[Note: this was originally intended for the latest edition of The Accretionary Wedge, now up at Clastic Detritus, which asked the geoblogosphere to look to the geological future. Sadly, it took much longer than I thought it would, and is therefore a bit late – but what’s a few days to a geologist?]
It’s fairly common knowledge that the Earth’s magnetic field periodically reverses its polarity. At the moment, magnetic field lines run from the south pole to the north pole, and point up in the southern hemisphere and down in the northern hemisphere, as in the figure on the left below. But at many points in the past, the field lines (and compasses, if they’d been invented) pointed south, and, as the figure on the right below shows, were directed upwards in the northern hemisphere and downwards in the southern hemisphere.
Rocks record the direction of the ambient magnetic field as they form, allowing us to reconstruct the history of these reversals. In the next figure, periods when the field is “normal” (the same as the present day) are in black, and periods when it is in the opposite, “reversed” polarity are in white. The field last flipped over about 780,000 years ago (0.78 million years); previous reversals occurred about 0.99, 1.07, 1.19, 1.2, 1.77 and 1.95 miilion years ago.
The last couple of million years worth’ of reversals. Each polarity interval, or ‘chron’, is named after either a famous palaeomagician (Brunhes, Matayama) or the location where it was first identified (Olduvai).
You can’t help but notice that the typical period between the reversals in the last couple of million years is a lot less than 780,000 years, which is why you might hear talk about us being ‘overdue’ a reversal. Is this true? When can we next expect the field to reverse? And should we care if it does?
The question of whether we should be expecting a reversal is most easily addressed by taking a longer view. The symmetric pattern of magnetic anomalies either side of mid-ocean ridges, give us a continuous record of magnetic reversals stretching back almost 200 million years. This shows that the time between reversals is not constant, varying from a few hundred thousand years to many millions of years, as it did in the Late Cretaceous normal “superchron” (the big black block between about 85 and 125 million years ago) where the field retained the same polarity for around 40 million years.
This longer view suggests that trying to predict the geomagnetic future from the ‘periodicity’ of past reversals is a risky enterprise, to say the least. But that’s not the end of the story; by looking at the recorded behaviour of the magnetic field prior to previous flips, it might be possible to identify precursors that may herald the next one. We palaeomagicians are particularly interested in how the strength of the Earth’s magnetic field varies during reversals, because geodynamo theory suggests that reversals are probably more likely to happen when fluctuations in outer core convection weaken and destabilise the dipole. This prediction is particularly relevant in light of the fact that the strength of the Earth’s magnetic field has been steadily decreasing, at a rate of about 5% a century, since we first started directly measuring it in the mid 1800s. Is this a prelude to a reversal?
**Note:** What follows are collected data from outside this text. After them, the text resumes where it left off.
/-! ### Postings -/

/-- The Completion Poster after one posting into a reserved slot of a ring (R158, R160; the slot's address modulo 2^64
is assumption 22). -/
def CompletionPoster.append (ring : Ring) (cp : CompletionPoster) (c : Completion) : CompletionPoster :=
  { cp with
    backlog := cp.backlog ++ [⟨ring.baseAddress + BitVec.ofNat 64 (32 * cp.tail), cp.phase, c⟩]
    unconsumed := cp.unconsumed + 1
    reserved := cp.reserved - 1
    tail := (cp.tail + 1) % 2 ^ ring.order.toNat
    phase := if (cp.tail + 1) % 2 ^ ring.order.toNat = 0 then !cp.phase else cp.phase }

/-- What is owed once records have been posted: nothing with INT_ENABLE 0, what was owed if the condition held
already, else an interrupt that awaits every record then unwritten, the first posted one included (R187, R188,
assumption 17). -/
def State.owedByPosting (s : State) : Option Nat :=
  if s.hau.intEnable then
    if 0 < s.cp.unconsumed ∨ s.hau.engine = .halted then s.hau.interruptOwed
    else some (s.unwrittenRecords + 1)
  else none

/-- The state after these completions have been posted, in this order, into reserved slots (R158, R160, R187). -/
def State.withPosted (cs : List Completion) (s : State) : State :=
  if cs = [] then s
  else
    { s with
      cp := cs.foldl (CompletionPoster.append s.hau.cqRing) s.cp
      hau.interruptOwed := s.owedByPosting }

/-- The state after an unsolicited record has been posted into a free slot (R158, R161). -/
def State.withGranted (c : Completion) (s : State) : State :=
  { s with
    cp := { s.cp.append s.hau.cqRing c with reserved := s.cp.reserved }
    hau.interruptOwed := s.owedByPosting }

/-- A REQUEST_DONE of a request on a stream (R167). -/
def doneFor (kind : RequestKind) (i : StreamId) (tag : Tag) (status : Status) (body : DoneBody) : Completion :=
  .requestDone kind.code (streamByte i) tag status body

/-- The REQUEST_DONE of a retired send entry (R47). -/
def sendDone (i : StreamId) (e : SendEntry) : Completion :=
  doneFor .send i e.tag e.status (.sendDone e.msn e.retries e.defers)

/-- The REQUEST_DONE of a completed fence (R101). -/
def fenceDone (r : FenceRecord) : Completion :=
  .requestDone 0x06 r.scope.streamField r.tag .success (.fenceDone r.scope r.failures r.awaited)

/-! ### Retirements (R47, R100, R101) -/

/-- The fences a retirement of stream `i` completes, as it leaves them, oldest first (R101). -/
def fencesDone (i : StreamId) (e : SendEntry) (ft : List FenceRecord) : List FenceRecord :=
  (ft.map (FenceRecord.count i (decide (e.status ≠ .success)))).filter FenceRecord.settled

/-- The fences still pending after a retirement of stream `i` (R100). -/
def fencesLeft (i : StreamId) (e : SendEntry) (ft : List FenceRecord) : List FenceRecord :=
  (ft.map (FenceRecord.count i (decide (e.status ≠ .success)))).filter fun r => !r.settled

/-- The completions that the retirement of these entries posts: each SEND's, and directly after it those of the
fences it completes (R47, R101). -/
def retirePosts (i : StreamId) : List SendEntry → List FenceRecord → List Completion
  | [], _ => []
  | e :: es, ft =>
    sendDone i e :: (fencesDone i e ft).map fenceDone ++ retirePosts i es (fencesLeft i e ft)

/-- The fences still pending after the retirement of these entries (R100). -/
def fencesAfter (i : StreamId) : List SendEntry → List FenceRecord → List FenceRecord
  | [], ft => ft
  | e :: es, ft => fencesAfter i es (fencesLeft i e ft)

/-- No pending fence has all its counts at 0 (R97, R101). -/
abbrev FencesUnsettled (s : State) : Prop := ∀ r ∈ s.ft, r.settled = false

/-- The state after these entries, already gone from their list, have retired (R47). -/
def State.withRetired (i : StreamId) (es : List SendEntry) (s : State) : State :=
  { s with ft := fencesAfter i es s.ft }.withPosted (retirePosts i es s.ft)

/-! ### The end of a stream -/

/-- What a flush of the stream appends to its release list: the ARRIVALs of its ready contexts, then the
BUFFER_RETURNs of the others, each in MSN order (R88 to R90). -/
def State.flushed (s : State) (i : StreamId) (reason : ReturnReason) : List ReleaseEntry :=
  ((s.contextsInOrder i).filter ReContext.ready).map (ReContext.arrival (s.stream i).gen)
    ++ ((s.contextsInOrder i).filter fun c => !c.ready).map (ReContext.giveBack (s.stream i).gen reason)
Without a better idea of how the geodynamo behaves over geological time, there’s no way of knowing.
Source: BGS
Fortunately, rocks can preserve information about the palaeointensity (literally, ancient intensity) of the Earth’s magnetic field. Effectively, the stronger the magnetizing field, the stronger the rock’s magnetisation will be. If you measure the magnetisation acquired by your rock samples in artificial magnetic fields of known value, you can use this experimentally determined relationship to infer the strength of the geomagnetic field required to impart the original remanent magnetization.
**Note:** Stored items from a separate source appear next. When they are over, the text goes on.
-- ==== Sys2Proof/Certificates/Slice0/Obligations.lean ====
section
/-! DEFINITION. The statements for the provers. Each docstring names the rules of the manual that the statement
formalises; what rests on a choice of the model names the entry of the assumption log. -/

open Sys2Proof Sys2Proof.Machine

/-! ### The queue -/

/-- A step takes the command at the front of the queue and executes it on the state with the rest of the queue. On
an empty queue the part idles, which is the model's own choice (assumptions 5 and 7: the manual's timers run by
time, which the model leaves out). -/
def Obligations.StepRunsFrontCommand : Prop :=
  (∀ (c : Instr) (rest : List Instr) (s : State),
    step { s with pending := c :: rest } = exec c { s with pending := rest }) ∧
  ∀ s : State, s.pending = [] → step s = .next s

/-- Every command ends in a next state, in every state: no command stops the machine. It leaves the queue alone,
and what has left the pins stays as it left (assumptions 4 and 9). -/
def Obligations.EveryCommandEnds : Prop :=
  ∀ (c : Instr) (s : State), ∃ t, exec c s = .next t ∧ t.pending = s.pending ∧
    ∃ out, t.emitted = out ++ s.emitted

/-! ### Resets and the register window -/

/-- PORT_RESET and SOFT_RESET give every block the values of its reset rule (R2, R55, R68, R96, R107, R133, R153,
R172, R179), keep the identifiers of forgotten reads (R182), and differ in the ring geometry alone. -/
def Obligations.ResetsGiveResetValues : Prop :=
  ∀ (s : State) (c : Instr), c = .portReset ∨ c = .softReset → ∃ t, exec c s = .next t ∧
    (∀ i, t.stream i = ⟨.closed, 0, 0, none, [], .closed, .stopped, 0, none, none, []⟩) ∧
    (∀ i, t.txs i = ⟨[], 0, 0, 0, 0⟩) ∧ (∀ k, t.slot k = none) ∧ t.te.slicerPointer = 63 ∧
    t.te.offerPointer = 3 ∧ t.te.readPointer = 3 ∧
    (∀ i, t.rxs i = ⟨0, [], [], 0, 0⟩) ∧ t.re.contexts = [] ∧ t.ft = [] ∧
    (∀ l, t.lane l = ⟨.off, 0, 0, .stopped, [], 0, 0⟩) ∧ t.lm.partnerEpoch = 0 ∧ t.lm.linkState = .down ∧
    t.lm.roleClash = false ∧ t.lm.noticeQueue = [] ∧ t.lm.lanePointer = 3 ∧ t.lm.linkEvent = 0 ∧
    t.rp.taking = .idle ∧ t.rp.rqHead = 0 ∧ t.rp.rqTail = 0 ∧ t.rp.config.configured = false ∧
    t.rp.config.laneMask = 0 ∧ t.cp = ⟨0, true, 0, 0, 63, []⟩ ∧ t.cqHead = 0 ∧
    t.hau.engine = .stopped ∧ t.hau.enable = false ∧ t.hau.intEnable = false ∧ t.hau.haltCause = .none ∧
    t.hau.faultAddress = 0 ∧ t.hau.tracker = [] ∧ t.hau.writeQueue = [] ∧ t.hau.interruptOwed = none ∧
    t.hau.forgotten = s.hau.forgotten ++ s.hau.tracker.map ReadEntry.id ∧ t.emitted = s.emitted ∧
    (c = .portReset → t.hau.rqRing = ⟨0, 4⟩ ∧ t.hau.cqRing = ⟨0, 4⟩) ∧
    (c = .softReset → t.hau.rqRing = s.hau.rqRing ∧ t.hau.cqRing = s.hau.cqRing)

/-- What the registers read in every state, by the layout of the register window: IDENT, CONTROL, STATUS, both ring
registers, the three indices and FAULT_ADDRESS, the 64-bit ones also by halves, and 0 from every access that is no
register access (R173 to R177, R196); what they read at power-on; and that every invariant stated below holds then. -/
def Obligations.PowerOnState : Prop :=
  (∀ s : State,
    let bit (b : Bool) : Nat := if b then 1 else 0
    let word (n : Nat) : BitVec 64 := BitVec.ofNat 64 n
    let engine : Nat := match s.hau.engine with
      | .stopped => 0
      | .running => 1
      | .halted => 2
    let cause : Nat := match s.hau.haltCause with
      | .none => 0
      | .readError => 1
      | .readTimeout => 2
    let lanes := ((List.finRange 4).map fun l => bit (decide ((s.lane l).state = .up)) * 2 ^ (8 + l.val)).sum
    let ring (r : Ring) (offset : Nat) : Prop :=
      let n := 4096 * r.base.toNat + r.order.toNat
      s.readRegister offset 8 = word n ∧ s.readRegister offset 4 = word (n % 2 ^ 32) ∧
        s.readRegister (offset + 4) 4 = word (n / 2 ^ 32)
    s.readRegister 0x00 4 = 0x5A4F2240 ∧
    s.readRegister 0x04 4 = word (bit s.hau.enable + 4 * bit s.hau.intEnable) ∧
    s.readRegister 0x08 4 = word (engine + 4 * cause + 16 * bit s.rp.config.configured +
      32 * bit (decide (s.lm.linkState = .up)) + lanes) ∧
    ring s.hau.rqRing 0x10 ∧ ring s.hau.cqRing 0x18 ∧
    s.readRegister 0x20 4 = word s.rp.rqTail ∧ s.readRegister 0x24 4 = word s.rp.rqHead ∧
    s.readRegister 0x28 4 = word (((s.cp.tail : Int) - s.cp.unconsumed) % 2 ^ s.hau.cqRing.order.toNat).toNat ∧
    s.readRegister 0x30 8 = s.hau.faultAddress ∧
    s.readRegister 0x30 4 = word (s.hau.faultAddress.toNat % 2 ^ 32) ∧
    s.readRegister 0x34 4 = word (s.hau.faultAddress.toNat / 2 ^ 32) ∧
    ∀ offset size : Nat,
      (offset, size) ∉ [(0x00, 4), (0x04, 4), (0x08, 4), (0x10, 4), (0x14, 4), (0x18, 4), (0x1C, 4), (0x20, 4),
        (0x24, 4), (0x28, 4), (0x30, 4), (0x34, 4), (0x10, 8), (0x18, 8), (0x30, 8)] →
      s.readRegister offset size = 0) ∧
  let s := State.reset
  (s.readRegister 0x00 4 = 0x5A4F2240 ∧ s.readRegister 0x04 4 = 0 ∧ s.readRegister 0x08 4 = 0 ∧
    s.readRegister 0x10 8 = 4 ∧ s.readRegister 0x18 8 = 4 ∧ s.readRegister 0x20 4 = 0 ∧
    s.readRegister 0x24 4 = 0 ∧ s.readRegister 0x28 4 = 0 ∧ s.readRegister 0x30 8 = 0) ∧
  LinkAgrees s ∧ LanesAgree s ∧ QueuesBounded s ∧ ListsBounded s ∧ SlotsAccounted s ∧ EngineAgrees s ∧
  HaltedQuiet s ∧ ContextsInWindow s ∧ TransmitListsLawful s ∧ EndedIsEmpty s ∧ StreamRecordsLawful s ∧
  EntryTimersLawful s ∧ FencesAwait s

/-- A CONTROL write with RESET 0, by whichever of the three commands: INT_ENABLE takes its value in every engine
state; ENABLE moves the engine between STOPPED and RUNNING and is ignored in HALTED; a HOLDING Request Processor
gives its reservation back when the engine stops; the interrupt condition is judged again (R139, R175, R178,
R187). -/
def Obligations.ControlWriteActs : Prop :=
  ∀ (enable intEnable : Bool) (s : State), ∃ t,
    let starts := s.hau.engine = .stopped ∧ enable = true
    let stops := s.hau.engine = .running ∧ enable = false
    let holds (u : State) := u.hau.intEnable = true ∧ (0 < u.cp.unconsumed ∨ u.hau.engine = .halted)
    exec (.intEnableWrite enable intEnable) s = .next t ∧
    exec (if enable then .enableSet intEnable else .enableClear intEnable) s = .next t ∧
    t = { s with
      hau := { s.hau with
        intEnable := intEnable
        engine := if starts then .running else if stops then .stopped else s.hau.engine
        enable := if starts then true else if stops then false else s.hau.enable
        interruptOwed := t.hau.interruptOwed }
      rp.taking := if stops ∧ s.rp.taking = .holding then .idle else s.rp.taking
      cp.reserved := if stops ∧ s.rp.taking = .holding then s.cp.reserved - 1 else s.cp.reserved } ∧
    (¬holds t → t.hau.interruptOwed = none) ∧
    (holds t ∧ holds s → t.hau.interruptOwed = s.hau.interruptOwed) ∧
    (holds t ∧ ¬holds s → t.hau.interruptOwed = some t.unwrittenRecords)

/-- A write to a ring register is accepted in STOPPED alone; in RUNNING and HALTED it is ignored. It stores the base
and an order from 4 to 12. At RQ_RING both indices become 0 and an outstanding record read is marked as one of the
old ring. At CQ_RING the new order must also hold the reserved slots; tail, CQ_HEAD and the unconsumed count become
0 and the phase 1, the reserved count and the release pointer stay, records already posted keep their addresses, and
an owed interrupt is cancelled, since nothing is unconsumed (R139, R155, R176, R187, R196). -/
def Obligations.RingWritesAct : Prop :=
  ∀ (v : BitVec 64) (s : State),
    let order := v.toNat % 16
    let valid := 4 ≤ order ∧ order ≤ 12
    (s.hau.engine = .stopped → exec (.rqRingWrite v) s = .next { s with
      hau.rqRing := ⟨v.extractLsb' 12 52, if valid then v.extractLsb' 0 4 else s.hau.rqRing.order⟩
      rp := { s.rp with
        rqHead := 0
        rqTail := 0
        taking := match s.rp.taking with
          | .reading _ => .reading true
          | .idle => .idle
          | .holding => .holding } }) ∧
    (s.hau.engine = .stopped → ∃ t, exec (.cqRingWrite v) s = .next t ∧ t.cqHead = 0 ∧ t = { s with
      hau := { s.hau with
        cqRing := ⟨v.extractLsb' 12 52,
          if valid ∧ s.cp.reserved ≤ 2 ^ order then v.extractLsb' 0 4 else s.hau.cqRing.order⟩
        interruptOwed := none }
      cp := { s.cp with tail := 0, phase := true, unconsumed := 0 } }) ∧
    (s.hau.engine ≠ .stopped → exec (.rqRingWrite v) s = .next s ∧ exec (.cqRingWrite v) s = .next s)

/-- A write to RQ_TAIL stores the value modulo the ring size, in every engine state. A write to CQ_HEAD with an advance
of at most the unconsumed count gives those slots back, and CQ_HEAD then reads the written value modulo the ring
size; while INT_ENABLE is 1 it owes an interrupt if a record is still unconsumed or the engine is HALTED, and
otherwise cancels one. A greater advance is no write at all (R135, R159, R177, R187). -/
def Obligations.IndexWritesAct : Prop :=
  ∀ (v : BitVec 32) (s : State),
    let size := 2 ^ s.hau.cqRing.order.toNat
    let advance := (v.toNat % size + (size - s.cqHead)) % size
    let left := s.cp.unconsumed - advance
    exec (.rqTailWrite v) s = .next { s with rp.rqTail := v.toNat % 2 ^ s.hau.rqRing.order.toNat } ∧
    (advance ≤ s.cp.unconsumed → ∃ t, exec (.cqHeadWrite v) s = .next t ∧ t.cqHead = v.toNat % size ∧
      t = { s with
        cp.unconsumed := left
        hau.interruptOwed :=
          if s.hau.intEnable = true ∧ (0 < left ∨ s.hau.engine = .halted) then some s.unwrittenRecords
          else none }) ∧
    (s.cp.unconsumed < advance → exec (.cqHeadWrite v) s = .next s)

/-- A write access of the register window is the write of the register at its offset: 32 bits at CONTROL, RQ_TAIL,
CQ_HEAD and each half of a ring register, 64 bits at a ring register. A half is a write of the whole register
whose other half keeps its value. Every other access, and so every write to a read-only register, is ignored
(R173, R177, R196). -/
def Obligations.RegisterWriteActs : Prop :=
  ∀ (v : BitVec 64) (s : State),
    exec (.registerWrite 0x20 4 v) s =
      .next { s with rp.rqTail := v.toNat % 2 ^ 32 % 2 ^ s.hau.rqRing.order.toNat } ∧
    exec (.registerWrite 0x28 4 v) s = exec (.cqHeadWrite (v.setWidth 32)) s ∧
    exec (.registerWrite 0x04 4 v) s =
      (if v.getLsbD 1 then exec .softReset s else exec (.intEnableWrite (v.getLsbD 0) (v.getLsbD 2)) s) ∧
    exec (.registerWrite 0x10 8 v) s = exec (.rqRingWrite v) s ∧
    exec (.registerWrite 0x18 8 v) s = exec (.cqRingWrite v) s ∧
    exec (.registerWrite 0x10 4 v) s =
      exec (.rqRingWrite (s.hau.rqRing.word.extractLsb' 32 32 ++ v.extractLsb' 0 32)) s ∧
    exec (.registerWrite 0x14 4 v) s =
      exec (.rqRingWrite (v.extractLsb' 0 32 ++ s.hau.rqRing.word.extractLsb' 0 32)) s ∧
    exec (.registerWrite 0x18 4 v) s =
      exec (.cqRingWrite (s.hau.cqRing.word.extractLsb' 32 32 ++ v.extractLsb' 0 32)) s ∧
    exec (.registerWrite 0x1C 4 v) s =
      exec (.cqRingWrite (v.extractLsb' 0 32 ++ s.hau.cqRing.word.extractLsb' 0 32)) s ∧
    ∀ offset size : Nat,
      (offset, size) ∉ [(0x04, 4), (0x10, 4), (0x14, 4), (0x18, 4), (0x1C, 4), (0x20, 4), (0x28, 4), (0x10, 8),
        (0x18, 8)] →
      exec (.registerWrite offset size v) s = .next s

/-! ### Request records -/

/-- The data of a record read arrives. With the last bytes the record is taken: RQ_HEAD advances, the Request
Processor is IDLE and the read has left the tracker (R140, R180). Bytes that leave some missing are kept and
nothing else changes, in HALTED too. A record of a ring since rewritten is discarded and its reservation returned
(R139). That the bytes of one read are kept in the order in which they come, and that none beyond its length counts,
is the model's choice (assumption 11); what becomes of a read in HALTED is its inference (assumption 12). -/
def Obligations.RecordReadCompletes : Prop :=
  ∀ (s : State) (q : ReadEntry) (data : List Byte),
    (AwaitsRecord s q → q.length ≤ (q.received ++ data).length → ∃ t,
      exec (.recordReadComplete data) s = .next t ∧
      t.rp.rqHead = (s.rp.rqHead + 1) % 2 ^ s.hau.rqRing.order.toNat ∧ t.rp.taking = .idle ∧
      t.rp.rqTail = s.rp.rqTail ∧ t.hau.tracker = s.hau.tracker.filter (fun r => decide (r.id ≠ q.id)) ∧
      t.hau.engine = s.hau.engine ∧ t.emitted = s.emitted) ∧
    (s.recordRead = some q → (q.received ++ data).length < q.length →
      exec (.recordReadComplete data) s = .next { s with
        hau.tracker := s.hau.tracker.map fun r =>
          if r.id = q.id then { q with received := q.received ++ data } else r }) ∧
    (s.recordRead = some q → s.rp.taking = .reading true → s.hau.engine ≠ .halted →
      q.length ≤ (q.received ++ data).length →
      exec (.recordReadComplete data) s = .next { s with
        hau.tracker := s.hau.tracker.filter fun r => decide (r.id ≠ q.id)
        rp.taking := .idle
        cp.reserved := s.cp.reserved - 1 })

/-- The 64 bytes of a request record are the request of their kind: the read that brings the bytes laid out by
R193 does what the kind's own command does. -/
def Obligations.RecordBytesAreRequests : Prop :=
  ∀ (s : State) (q : ReadEntry), s.recordRead = some q → q.received = [] → q.length = 64 →
    ∀ (stream mode scope clear mask role epoch limit : Byte) (tag : Tag) (a : HostAddr)
      (n ack hold sync : BitVec 16),
    let bytes (kind stream : Byte) (own : List Byte) : List Byte :=
      [kind, stream, 0, 0] ++ leBytes 4 tag.toNat ++ own ++ List.replicate (56 - own.length) 0
    exec (.recordReadComplete (bytes 0x01 0 ([mask, role, epoch, limit] ++ leBytes 2 ack.toNat ++
      leBytes 2 hold.toNat ++ leBytes 2 sync.toNat))) s =
      exec (.configure tag mask role epoch limit ack hold sync) s ∧
    exec (.recordReadComplete (bytes 0x02 stream [])) s = exec (.openStream stream tag) s ∧
    exec (.recordReadComplete (bytes 0x03 stream [mode])) s = exec (.closeStream stream tag mode) s ∧
    exec (.recordReadComplete (bytes 0x04 stream (leBytes 8 a.toNat ++ leBytes 2 n.toNat))) s =
      exec (.send stream tag a n) s ∧
    exec (.recordReadComplete (bytes 0x05 stream (leBytes 8 a.toNat ++ leBytes 2 n.toNat))) s =
      exec (.post stream tag a n) s ∧
    exec (.recordReadComplete (bytes 0x06 stream [scope])) s = exec (.fence stream tag scope) s ∧
    exec (.recordReadComplete (bytes 0x07 stream [clear])) s = exec (.queryStream stream tag clear) s ∧
    exec (.recordReadComplete (bytes 0x08 0 [clear])) s = exec (.queryLink tag clear) s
In practice, reliable measurements of absolute palaeointensity can be quite tricky*. However, although absolute values would be nice, we’re actually most interested in relative changes in the strength of the field over time – and if you can find some nice continuous sedimentary sections with constant mineralogy, you can be reasonably sure that changes in the intensity of the magnetisation as you move up- or down-section are mainly due to changes in magnetic field strength at the time of deposition (in other words, if the characteristics of the recording medium stay constant, then variations in the record must be due to changes in the input signal). Increasing numbers of relative paleointensity records, mainly from measurements of marine sediment cores, have been published in recent years. If you’re clever, like Jean-Pierre Valet et al. were in their 2005 Nature paper, you can stitch and stack** the most reliable of these records together, to produce a composite curve of the last 2 million years of relative variations in geomagnetic field strength.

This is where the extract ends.